As disputas por recursos hídricos no Brasil atingiram um novo recorde histórico em 2013, conforme prévia do relatório anual da Comissão Pastoral da Terra (CPT). O Conflitos no Campo Brasil 2013, publicação da CPT, será lançado dia 28 de abril, a partir das 14 horas, na sede da Conferência Nacional dos Bispos do Brasil (CNBB), em Brasília
Rafael Barifouse e João Fellet, da BBC Brasil (Imagens BBC)
As disputas por recursos hídricos no Brasil atingiram um novo recorde histórico em 2013, segundo dados preliminares do levantamento anual feito pela Comissão Pastoral da Terra (CPT), obtidos com exclusividade pela BBC Brasil.
Foram identificados 93 conflitos por água em 19 Estados, o maior desde 2002, quando eles passaram a ser monitorados pelo órgão, que é ligado à Igreja Católica. Isso representa um conflito hídrico a cada quatro dias.
No ano passado, houve um aumento de 17% no número de disputas em relação a 2012. Foi o segundo ano seguido de intensificação dos conflitos. Em 2012, houve 79 conflitos, um aumento de 16% em relação a 2011.
Apropriação
No ano passado, a Bahia foi o Estado que mais teve disputas deste tipo, num total de 21. Em segundo lugar, ficou o Rio de Janeiro, com sete disputas.
O Nordeste foi a região mais conflitante, com 37 casos registrados, seguido pelo Norte do país, com 27 casos.
De acordo com a CPT, muitas destas disputas ocorrem para evitar a apropriação de recursos hídricos por empresas, como mineradoras e fazendas, ou para impedir a construção de barragens ou açudes.
“Além da investida na Amazônia, com a construção de duas grandes hidrelétricas, de Belo Monte e Tapajós, o cerrado e a Mata Atlântica também têm sofrido com mais conflitos por causa de disputas de territórios entre comunidades pobres e grandes empresas de mineração e agricultores”, afirma Isolete Wichinieski, coordenadora nacional do CPT.
Preservação
Muitas das disputas também ocorrem por ações de resistência, em geral coletivas, para garantir a preservação da fonte de água.
“Hoje existe uma maior preocupação em preservar o meio ambiente, o que também gera mais embates”, afirma Wichinieski.
O relatório completo sobre conflitos hídricos será divulgado pelo CPT no próximo mês.
O futuro da água brasileira será decidido nos tribunais?

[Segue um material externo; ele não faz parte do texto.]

-- ==== Sys2Proof/Machine/Rounds.lean ====
section
/-! DEFINITION. The rounds of the scan sequencer: begin, issue of one entry, end reports, completion (R57 to R72). -/

namespace Sys2Proof.Machine

/-- Whether a channel may be scanned now: enable ON and not CALIBRATING (R68 step 4, R69). -/
def State.scannable (c : ChanId) (s : State) : Bool :=
  s.channels[c].config.enable && s.channels[c].live.state != .calibrating

/-- Whether an entry is due in a round (R57, R68 step 3). -/
def ScanEntry.due (mode : SeqMode) (round : Nat) (e : ScanEntry) : Bool :=
  round % e.divider == 0 && (mode != .watch || e.watch)

/-- The indexes, from `i` on, of the entries that are due and eligible in a round (R68 steps 3 and 4). -/
def State.eligibleFrom (s : State) (round : Nat) : Nat → List ScanEntry → List Nat
  | _, [] => []
  | i, e :: es =>
    if e.due s.seq.mode round && s.scannable e.channel then i :: State.eligibleFrom s round (i + 1) es
    else State.eligibleFrom s round (i + 1) es

/-- The round number after n, wrapping from 65535 to 0 (R60, R68). -/
def nextRound (n : Nat) : Nat := (n + 1) % 65536

/-- A round begins: its number, its sub-state and its eligible entries. Issue follows in `State.drive` (R68). -/
def State.roundBegin (s : State) : State :=
  { s with
    seq :=
      { s.seq with
        round := nextRound s.seq.round, inRound := true, issuePos := 0, outstanding := []
        eligible := s.eligibleFrom (nextRound s.seq.round) 0 s.seq.list } }

/-- Whether the round in progress is over: issue has ended and no job is outstanding (R70, R71). -/
def Sequencer.roundOver (q : Sequencer) : Bool :=
  q.inRound && decide (q.list.length ≤ q.issuePos) && q.outstanding.isEmpty

/-- The round in progress completes (R71, R72). -/
def State.completeRound (s : State) : State :=
  let between : State := { s with seq := { s.seq with inRound := false, issuePos := 0, eligible := [] } }
  match s.seq.mode with
  | .stopped => between
  | .running | .watch =>
    if s.seq.heldStart then
      State.roundBegin { between with seq := { between.seq with heldStart := false } }
    else between
  | .single =>
    State.addRecord (.scan .done s.seq.round) { between with seq := { between.seq with mode := .stopped } }

/-- The round completes if it is over. -/
def State.completeIfOver (s : State) : State := if s.seq.roundOver then s.completeRound else s

/-- The sequencer takes the end report of a scan job (R70). -/
def State.endReport (entry round : Nat) (s : State) : State :=
  if s.seq.inRound = true ∧ s.seq.round = round ∧ entry ∈ s.seq.outstanding then
    State.completeIfOver { s with seq := { s.seq with outstanding := s.seq.outstanding.erase entry } }
  else s

/-- The entry at the issue position, while a round is in progress and issue has not ended (R69). -/
def Sequencer.atPosition (q : Sequencer) : Option ScanEntry := if q.inRound then q.list[q.issuePos]? else none

/-- Whether the entry at the issue position was dropped at the begin of the round (R68 step 4). -/
def Sequencer.dropped (q : Sequencer) : Bool := !(q.eligible.contains q.issuePos)

/-- The issue position moves past the entry it stands at (R69). -/
def State.passEntry (s : State) : State := { s with seq := { s.seq with issuePos := s.seq.issuePos + 1 } }

/-- The entry at the issue position is issued as a scan job (R69). -/
def State.issueEntry (e : ScanEntry) (s : State) : State :=
  State.enterJob (.scan s.seq.issuePos s.seq.round) e.channel
    { s with
      seq :=
        { s.seq with outstanding := s.seq.outstanding ++ [s.seq.issuePos], issuePos := s.seq.issuePos + 1 } }

/-- The beginning of a run: both flags of the run are cleared (R61). -/
def State.beginRun (mode : SeqMode) (s : State) : State :=
  { s with seq := { s.seq with mode := mode, overrunReported := false, heldStart := false } }

/-- A timer started from zero with a period in ms (R66, R167). -/
def Timer.start (period : Nat) : Timer := { period := period, elapsed := 0 }

end Sys2Proof.Machine
end

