-- ==== Sys2Proof/Machine/Ops.lean ====
section
/-! DEFINITION. The shared operations between the blocks: withdrawal of jobs, the two producers of the job queue, the
abandoning of a round, the wake from WATCH, and the completion of a job (R35, R36, R43, R54, R65, R69, R76, R128). -/

namespace Sys2Proof.Machine

/-! ## Ends without result and withdrawals (R37, R53, R54) -/

/-- The origin of a job is told that it ended without result (R37 step 3, R53). -/
def State.endWithout (j : Job) (s : State) : State :=
  match j.origin with
  | .scan entry round => s.endReport entry round
  | .op id _ => { s with ops := s.ops.jobEnded id }

/-- A running job is aborted if the selection names it: its resources are released and its origin is told (R37). -/
def State.abortUnit (named : Job → Bool) (u : UnitId) (s : State) : State :=
  match s.res.units[u] with
  | none => s
  | some r => if named r.job then State.endWithout r.job { s with res := s.res.release u r } else s

/-- Whether a selection names a job, waiting or running (R52). -/
def State.names (named : Job → Bool) (s : State) : Bool :=
  s.queue.any named || s.res.units.toList.any fun r => r.any fun r => named r.job

/-- A withdrawal: named waiting jobs are removed, oldest first; named running jobs are aborted, CU0 first; a grant pass
runs if any job was named (R54). The producers act on their slot notices in `State.drive`, which the caller runs when the
rules let them act (R43, R135 step 6, R137). -/
def State.withdraw (named : Job → Bool) (s : State) : State :=
  let removed := s.queue.filter named
  let s1 := removed.foldl (fun t j => t.endWithout j) { s with queue := s.queue.filter fun j => !named j }
  let s2 := [0, 1, 2, 3].foldl (fun t u => t.abortUnit named u) s1
  if s.names named then s2.grantPass else s2

/-! ## The producers of the job queue (R43, R69, R128) -/

/-- Whether the scan partition has a free slot (R43). -/
def State.scanSlotFree (s : State) : Bool := decide (s.scanWaiting < Config.scanSlots)

/-- The operation to which the engine gives a slot: the oldest that needs a job, if the partition has room (R128). -/
def State.nextOperation (s : State) : Option Operation :=
  if s.opWaiting < Config.opSlots then s.ops.table.find? Operation.needsJob else none

/-- One action of a producer. -/
inductive ProducerStep
  /-- The round in progress is over and completes (R71). -/
  | complete
  /-- The entry at the issue position is passed over (R69). -/
  | skip
  /-- The entry at the issue position is issued (R69). -/
  | scan (e : ScanEntry)
  /-- An operation's next job is issued (R128, R129). -/
  | op (o : Operation)
  /-- Both producers have a job to issue. -/
  | either (e : ScanEntry) (o : Operation)
  /-- Neither producer has anything to do. -/
  | rest
deriving DecidableEq, Repr

/-- The entry that the sequencer can issue now, if any: the one at the issue position, with a free slot (R69). -/
def State.nextScan (s : State) : Option ScanEntry :=
  match s.seq.atPosition with
  | none => none
  | some e => if !s.seq.dropped && s.scannable e.channel && s.scanSlotFree then some e else none

/-- Whether the sequencer's next action is to pass over an entry: one dropped at round begin, or one whose channel is
found OFF or CALIBRATING when the sequencer checks it. It checks on arriving at the entry (`arrived`) and when a slot is
free: an entry at which issue has paused is not checked again before a slot notice (R69). -/
def State.skipDue (arrived : Bool) (s : State) : Bool :=
  match s.seq.atPosition with
  | none => false
  | some e => s.seq.dropped || (!s.scannable e.channel && (arrived || s.scanSlotFree))

/-- The next action of the producers; `arrived` says whether the sequencer has just arrived at the entry of its issue
position. -/
def State.producerStep (arrived : Bool) (s : State) : ProducerStep :=
  if s.seq.roundOver then .complete
  else if s.skipDue arrived then .skip
  else
    match s.nextScan, s.nextOperation with
    | some e, some o => .either e o
    | some e, none => .scan e
    | none, some o => .op o
    | none, none => .rest

/-- One free choice of producer order has been taken (Config.sequencerFirst). -/
def State.countChoice (s : State) : State := { s with choices := s.choices + 1 }

/-- The producers' actions, one after another, until neither has anything to do. Where both could issue, the free value
Config.sequencerFirst chooses. `fuel` bounds the number of actions. -/
def State.driveFor : Nat → Bool → State → State
  | 0, _, s => s
  | fuel + 1, arrived, s =>
    match s.producerStep arrived with
    | .complete => State.driveFor fuel true s.completeRound
    | .skip => State.driveFor fuel true s.passEntry
    | .scan e => State.driveFor fuel true (s.issueEntry e)
    | .op o => State.driveFor fuel arrived (s.issueSample o)
    | .either e o =>
      if Config.sequencerFirst s.choices then State.driveFor fuel true (s.countChoice.issueEntry e)
      else State.driveFor fuel arrived (s.countChoice.issueSample o)
    | .rest => s

/-- More actions than the producers can have: a drive completes at most two rounds, passes each entry of a round once
and issues at most one job for each operation. -/
def State.driveFuel (s : State) : Nat := 3 * (s.seq.list.length + 2) + s.ops.table.length

/-- The producers act on every slot notice and on every round begun (R43, R69, R128). -/
def State.drive (s : State) : State := s.driveFor s.driveFuel false

/-- The engine alone acts: the partition is filled while the sequencer waits for a request to make all its changes
(R43, R128, R137 step 3). -/
def State.fillFor : Nat → State → State
  | 0, s => s
  | fuel + 1, s =>
    match s.nextOperation with
    | some o => State.fillFor fuel (s.issueSample o)
    | none => s

/-- The operation partition is filled (R128). -/
def State.fillPartition (s : State) : State := s.fillFor s.ops.table.length

/-! ## Abandoning a round, the wake (R65, R76) -/

/-- The round in progress is abandoned, if any, and every scan job withdrawn; the producers are told (R65). -/
def State.abandon (s : State) : State :=
  State.drive
    (State.withdraw Job.isScan
      { s with
        seq :=
          { s.seq with inRound := false, issuePos := 0, outstanding := [], eligible := [], heldStart := false } })

/-- A run of paced rounds begins: its mode, its first round and the round timer (R61, R63, R66, R68). -/
def State.startPaced (mode : SeqMode) (period : Nat) (s : State) : State :=
  let begun := (s.beginRun mode).roundBegin
  State.drive { begun with seq := { begun.seq with timer := some (Timer.start period) } }

/-- A wake (R76): nothing outside WATCH; in WATCH a SCAN WOKE record, the round abandoned, a RUNNING run begun. -/
def State.wake (reason : WakeReason) (s : State) : State :=
  if s.seq.mode = .watch then
    let abandoned := (s.addRecord (.scan (.woke reason) s.seq.round)).abandon
    abandoned.startPaced .running abandoned.seq.runPeriod
  else s

/-! ## Completion of a job (R35, R36) -/

/-- A scan result: the tracker, the wake if the transition is one of R74, and the end report (R36, R74). -/
def State.scanResult (c : ChanId) (entry round : Nat) (r : Reading) (s : State) : State :=
  let wakes := (s.verdict c r).wakes
  let tracked := s.trackResult c round r
  let woken := if wakes then tracked.wake .detect else tracked
  State.drive (woken.endReport entry round)

/-- The origin of a job takes its result whole (R35 step 4). -/
def State.deliver (j : Job) (r : Reading) (s : State) : State :=
  match j.origin with
  | .scan entry round => s.scanResult j.channel entry round r
  | .op id entry => State.drive (s.takeSample id entry r)

/-- The job running on unit u completes with a reading (R35). -/
def State.completeJob (u : UnitId) (run : Running) (r : Reading) (s : State) : State :=
  State.drive (State.grantPass (State.deliver run.job r { s with res := s.res.release u run }))

end Sys2Proof.Machine
end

O Brasil detém pouco mais de um décimo das reservas de água potável do mundo, no entanto, o país já registra um conflito por água a cada quatro dias, segundo o mais recente relatório da Comissão Pastoral da Terra, órgão ligado à Igreja Católica, obtido com exclusividade pela BBC Brasil. Em 2013, foram registradas 93 disputas locais em 19 Estados, 17% a mais do que no ano anterior. Mas esses conflitos não estão se tornando apenas mais frequentes. Também vêm assumindo dimensões inéditas
Há pouco mais de uma semana, os governos de São Paulo e Rio de Janeiro vivem um embate. A razão é o projeto de São Paulo de captar água do Rio Paraíba do Sul e levá-la ao sistema Cantareira, grupo de reservatórios que abastece 15 milhões de pessoas na região metropolitana de São Paulo e no interior do Estado. O problema é que este rio já abastece outras 15 milhões de pessoas no Grande Rio e no interior paulista. O governo fluminense é contra a proposta. Desde então, Rio e São Paulo trocam farpas e ameaças de processo publicamente.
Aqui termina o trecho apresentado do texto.